* EXERCISE PROMPT *
Only the lines from the first line of the material below to the line containing "0x6 is reserved. -/", inclusive, should be copied, each exactly as written.

* TASK MATERIAL *
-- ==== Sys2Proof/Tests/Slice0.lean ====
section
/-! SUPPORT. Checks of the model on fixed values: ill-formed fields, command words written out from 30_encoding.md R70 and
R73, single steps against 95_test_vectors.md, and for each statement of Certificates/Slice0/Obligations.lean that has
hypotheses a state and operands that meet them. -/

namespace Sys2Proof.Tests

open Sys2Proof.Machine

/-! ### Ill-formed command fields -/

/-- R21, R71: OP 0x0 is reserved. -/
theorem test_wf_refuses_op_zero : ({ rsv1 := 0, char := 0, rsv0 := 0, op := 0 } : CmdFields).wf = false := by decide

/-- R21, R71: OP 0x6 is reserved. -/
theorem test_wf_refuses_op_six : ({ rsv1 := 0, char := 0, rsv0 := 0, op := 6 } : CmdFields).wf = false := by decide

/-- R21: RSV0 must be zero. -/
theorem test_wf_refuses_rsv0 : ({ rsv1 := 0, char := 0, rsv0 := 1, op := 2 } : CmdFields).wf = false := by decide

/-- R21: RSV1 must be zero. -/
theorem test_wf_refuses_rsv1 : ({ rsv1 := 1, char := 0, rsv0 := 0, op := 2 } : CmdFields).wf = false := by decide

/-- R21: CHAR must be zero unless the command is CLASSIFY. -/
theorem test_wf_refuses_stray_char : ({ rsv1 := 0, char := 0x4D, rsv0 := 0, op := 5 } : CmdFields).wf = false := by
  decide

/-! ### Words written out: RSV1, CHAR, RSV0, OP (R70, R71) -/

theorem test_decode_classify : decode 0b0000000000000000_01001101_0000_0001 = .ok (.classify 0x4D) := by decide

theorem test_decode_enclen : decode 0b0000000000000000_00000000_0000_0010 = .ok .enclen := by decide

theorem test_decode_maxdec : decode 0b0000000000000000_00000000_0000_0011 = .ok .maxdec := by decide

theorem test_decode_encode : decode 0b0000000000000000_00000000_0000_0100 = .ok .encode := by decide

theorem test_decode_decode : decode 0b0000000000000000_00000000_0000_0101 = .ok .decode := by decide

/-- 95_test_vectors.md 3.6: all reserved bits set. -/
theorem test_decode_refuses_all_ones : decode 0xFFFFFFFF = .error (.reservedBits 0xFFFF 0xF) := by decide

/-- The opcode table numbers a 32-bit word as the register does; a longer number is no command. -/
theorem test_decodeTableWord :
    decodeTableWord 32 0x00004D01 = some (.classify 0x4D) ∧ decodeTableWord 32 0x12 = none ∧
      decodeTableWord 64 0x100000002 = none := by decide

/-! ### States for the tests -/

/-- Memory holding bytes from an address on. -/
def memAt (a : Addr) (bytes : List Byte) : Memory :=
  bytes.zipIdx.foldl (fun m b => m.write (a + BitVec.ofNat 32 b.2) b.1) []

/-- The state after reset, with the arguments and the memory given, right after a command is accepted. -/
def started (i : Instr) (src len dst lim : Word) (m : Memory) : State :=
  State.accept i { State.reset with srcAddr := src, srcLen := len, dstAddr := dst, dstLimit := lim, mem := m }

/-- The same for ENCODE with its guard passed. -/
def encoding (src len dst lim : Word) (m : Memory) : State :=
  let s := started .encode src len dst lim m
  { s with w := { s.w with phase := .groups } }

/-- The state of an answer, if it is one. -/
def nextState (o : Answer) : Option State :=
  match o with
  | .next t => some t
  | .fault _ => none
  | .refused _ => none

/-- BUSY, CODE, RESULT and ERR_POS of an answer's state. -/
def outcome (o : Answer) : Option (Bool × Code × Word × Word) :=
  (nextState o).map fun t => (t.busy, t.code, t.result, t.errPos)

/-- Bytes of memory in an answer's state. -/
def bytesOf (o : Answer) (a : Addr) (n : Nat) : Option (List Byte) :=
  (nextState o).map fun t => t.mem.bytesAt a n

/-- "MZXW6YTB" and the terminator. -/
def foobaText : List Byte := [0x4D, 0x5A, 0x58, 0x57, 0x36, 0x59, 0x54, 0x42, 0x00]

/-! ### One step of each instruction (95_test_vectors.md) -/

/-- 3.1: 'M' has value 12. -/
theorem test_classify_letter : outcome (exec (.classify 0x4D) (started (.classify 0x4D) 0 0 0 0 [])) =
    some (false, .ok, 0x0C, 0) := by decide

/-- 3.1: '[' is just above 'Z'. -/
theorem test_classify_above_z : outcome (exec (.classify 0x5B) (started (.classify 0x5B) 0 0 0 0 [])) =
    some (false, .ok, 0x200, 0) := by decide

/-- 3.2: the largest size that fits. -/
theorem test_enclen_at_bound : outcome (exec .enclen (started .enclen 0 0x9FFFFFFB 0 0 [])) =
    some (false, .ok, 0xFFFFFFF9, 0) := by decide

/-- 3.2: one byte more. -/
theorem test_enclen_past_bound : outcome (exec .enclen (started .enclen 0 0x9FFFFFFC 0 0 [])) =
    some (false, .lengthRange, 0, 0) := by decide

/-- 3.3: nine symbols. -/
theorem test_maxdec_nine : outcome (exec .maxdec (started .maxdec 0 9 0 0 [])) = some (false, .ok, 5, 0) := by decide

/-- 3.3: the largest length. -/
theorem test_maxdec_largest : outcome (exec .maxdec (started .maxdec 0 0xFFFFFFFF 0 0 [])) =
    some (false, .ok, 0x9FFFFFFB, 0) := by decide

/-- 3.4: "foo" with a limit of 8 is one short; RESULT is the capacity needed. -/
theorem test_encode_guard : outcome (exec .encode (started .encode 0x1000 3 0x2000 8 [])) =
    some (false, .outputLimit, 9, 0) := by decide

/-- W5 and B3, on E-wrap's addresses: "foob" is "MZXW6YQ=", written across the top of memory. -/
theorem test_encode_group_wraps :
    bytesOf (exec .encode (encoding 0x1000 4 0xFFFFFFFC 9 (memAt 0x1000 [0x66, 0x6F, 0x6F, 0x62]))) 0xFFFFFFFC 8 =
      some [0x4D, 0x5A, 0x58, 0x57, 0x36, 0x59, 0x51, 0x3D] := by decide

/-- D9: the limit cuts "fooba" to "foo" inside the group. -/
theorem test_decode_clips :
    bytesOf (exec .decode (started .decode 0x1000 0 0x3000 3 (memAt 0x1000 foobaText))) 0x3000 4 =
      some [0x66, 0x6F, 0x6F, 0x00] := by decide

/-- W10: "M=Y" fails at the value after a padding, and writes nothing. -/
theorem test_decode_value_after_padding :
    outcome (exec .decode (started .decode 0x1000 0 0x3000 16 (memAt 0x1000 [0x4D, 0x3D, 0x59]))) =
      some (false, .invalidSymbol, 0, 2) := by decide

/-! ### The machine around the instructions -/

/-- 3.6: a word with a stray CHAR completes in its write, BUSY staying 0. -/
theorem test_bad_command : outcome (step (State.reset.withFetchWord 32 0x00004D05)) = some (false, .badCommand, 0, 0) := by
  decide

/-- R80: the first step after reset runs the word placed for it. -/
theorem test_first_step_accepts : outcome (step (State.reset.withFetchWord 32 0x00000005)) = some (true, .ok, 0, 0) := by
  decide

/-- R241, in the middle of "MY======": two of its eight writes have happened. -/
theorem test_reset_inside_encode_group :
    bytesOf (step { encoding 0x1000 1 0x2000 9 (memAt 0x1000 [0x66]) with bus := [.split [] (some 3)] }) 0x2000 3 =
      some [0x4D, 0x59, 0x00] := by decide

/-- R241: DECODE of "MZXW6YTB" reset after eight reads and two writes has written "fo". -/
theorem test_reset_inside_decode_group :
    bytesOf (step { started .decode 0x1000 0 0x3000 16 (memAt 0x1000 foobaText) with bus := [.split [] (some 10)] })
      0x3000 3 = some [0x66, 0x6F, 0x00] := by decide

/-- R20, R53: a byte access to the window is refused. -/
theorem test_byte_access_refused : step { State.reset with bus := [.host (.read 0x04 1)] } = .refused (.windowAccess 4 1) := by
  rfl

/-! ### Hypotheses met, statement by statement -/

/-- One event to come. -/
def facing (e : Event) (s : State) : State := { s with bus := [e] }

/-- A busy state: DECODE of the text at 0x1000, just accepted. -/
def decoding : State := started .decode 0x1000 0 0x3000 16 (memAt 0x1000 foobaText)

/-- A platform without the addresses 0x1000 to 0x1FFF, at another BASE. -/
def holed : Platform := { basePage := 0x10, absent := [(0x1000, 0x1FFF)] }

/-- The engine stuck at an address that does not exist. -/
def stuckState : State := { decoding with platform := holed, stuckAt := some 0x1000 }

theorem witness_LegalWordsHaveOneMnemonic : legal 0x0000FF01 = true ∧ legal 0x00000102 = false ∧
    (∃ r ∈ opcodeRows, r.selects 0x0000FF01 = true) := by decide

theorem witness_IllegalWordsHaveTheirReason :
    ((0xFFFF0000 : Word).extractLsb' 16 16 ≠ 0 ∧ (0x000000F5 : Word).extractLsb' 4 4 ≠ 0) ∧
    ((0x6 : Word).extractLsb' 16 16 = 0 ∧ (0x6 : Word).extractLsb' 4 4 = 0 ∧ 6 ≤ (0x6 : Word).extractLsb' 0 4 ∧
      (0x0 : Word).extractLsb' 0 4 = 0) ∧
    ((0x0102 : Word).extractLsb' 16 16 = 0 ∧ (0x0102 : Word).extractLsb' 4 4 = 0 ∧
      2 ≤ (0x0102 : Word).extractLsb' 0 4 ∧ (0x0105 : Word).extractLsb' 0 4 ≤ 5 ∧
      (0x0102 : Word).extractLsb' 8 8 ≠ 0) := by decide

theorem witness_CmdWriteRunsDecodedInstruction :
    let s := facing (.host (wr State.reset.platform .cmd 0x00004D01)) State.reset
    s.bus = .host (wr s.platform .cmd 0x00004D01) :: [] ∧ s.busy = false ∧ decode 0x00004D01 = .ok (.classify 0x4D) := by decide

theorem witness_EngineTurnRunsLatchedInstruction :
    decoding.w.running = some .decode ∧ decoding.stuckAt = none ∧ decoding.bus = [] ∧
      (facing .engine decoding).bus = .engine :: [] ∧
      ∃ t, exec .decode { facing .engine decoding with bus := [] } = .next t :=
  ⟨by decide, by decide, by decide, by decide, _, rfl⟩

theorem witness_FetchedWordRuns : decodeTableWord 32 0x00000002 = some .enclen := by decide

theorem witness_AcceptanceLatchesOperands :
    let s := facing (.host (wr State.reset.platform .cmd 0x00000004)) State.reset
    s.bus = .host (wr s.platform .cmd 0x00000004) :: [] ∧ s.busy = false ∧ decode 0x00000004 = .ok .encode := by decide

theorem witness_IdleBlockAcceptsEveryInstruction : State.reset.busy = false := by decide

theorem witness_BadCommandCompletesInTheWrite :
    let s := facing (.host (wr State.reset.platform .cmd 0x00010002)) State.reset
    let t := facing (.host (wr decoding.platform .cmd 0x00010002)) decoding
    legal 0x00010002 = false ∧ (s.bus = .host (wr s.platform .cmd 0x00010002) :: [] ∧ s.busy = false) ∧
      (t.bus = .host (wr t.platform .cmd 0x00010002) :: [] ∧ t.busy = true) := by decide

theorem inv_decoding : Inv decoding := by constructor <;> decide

* RESPONSE BOX *
-- ==== Sys2Proof/Tests/Slice0.lean ====
section
/-! SUPPORT. Checks of the model on fixed values: ill-formed fields, command words written out from 30_encoding.md R70 and
R73, single steps against 95_test_vectors.md, and for each statement of Certificates/Slice0/Obligations.lean that has
hypotheses a state and operands that meet them. -/

namespace Sys2Proof.Tests

open Sys2Proof.Machine

/-! ### Ill-formed command fields -/

/-- R21, R71: OP 0x0 is reserved. -/
theorem test_wf_refuses_op_zero : ({ rsv1 := 0, char := 0, rsv0 := 0, op := 0 } : CmdFields).wf = false := by decide

/-- R21, R71: OP 0x6 is reserved. -/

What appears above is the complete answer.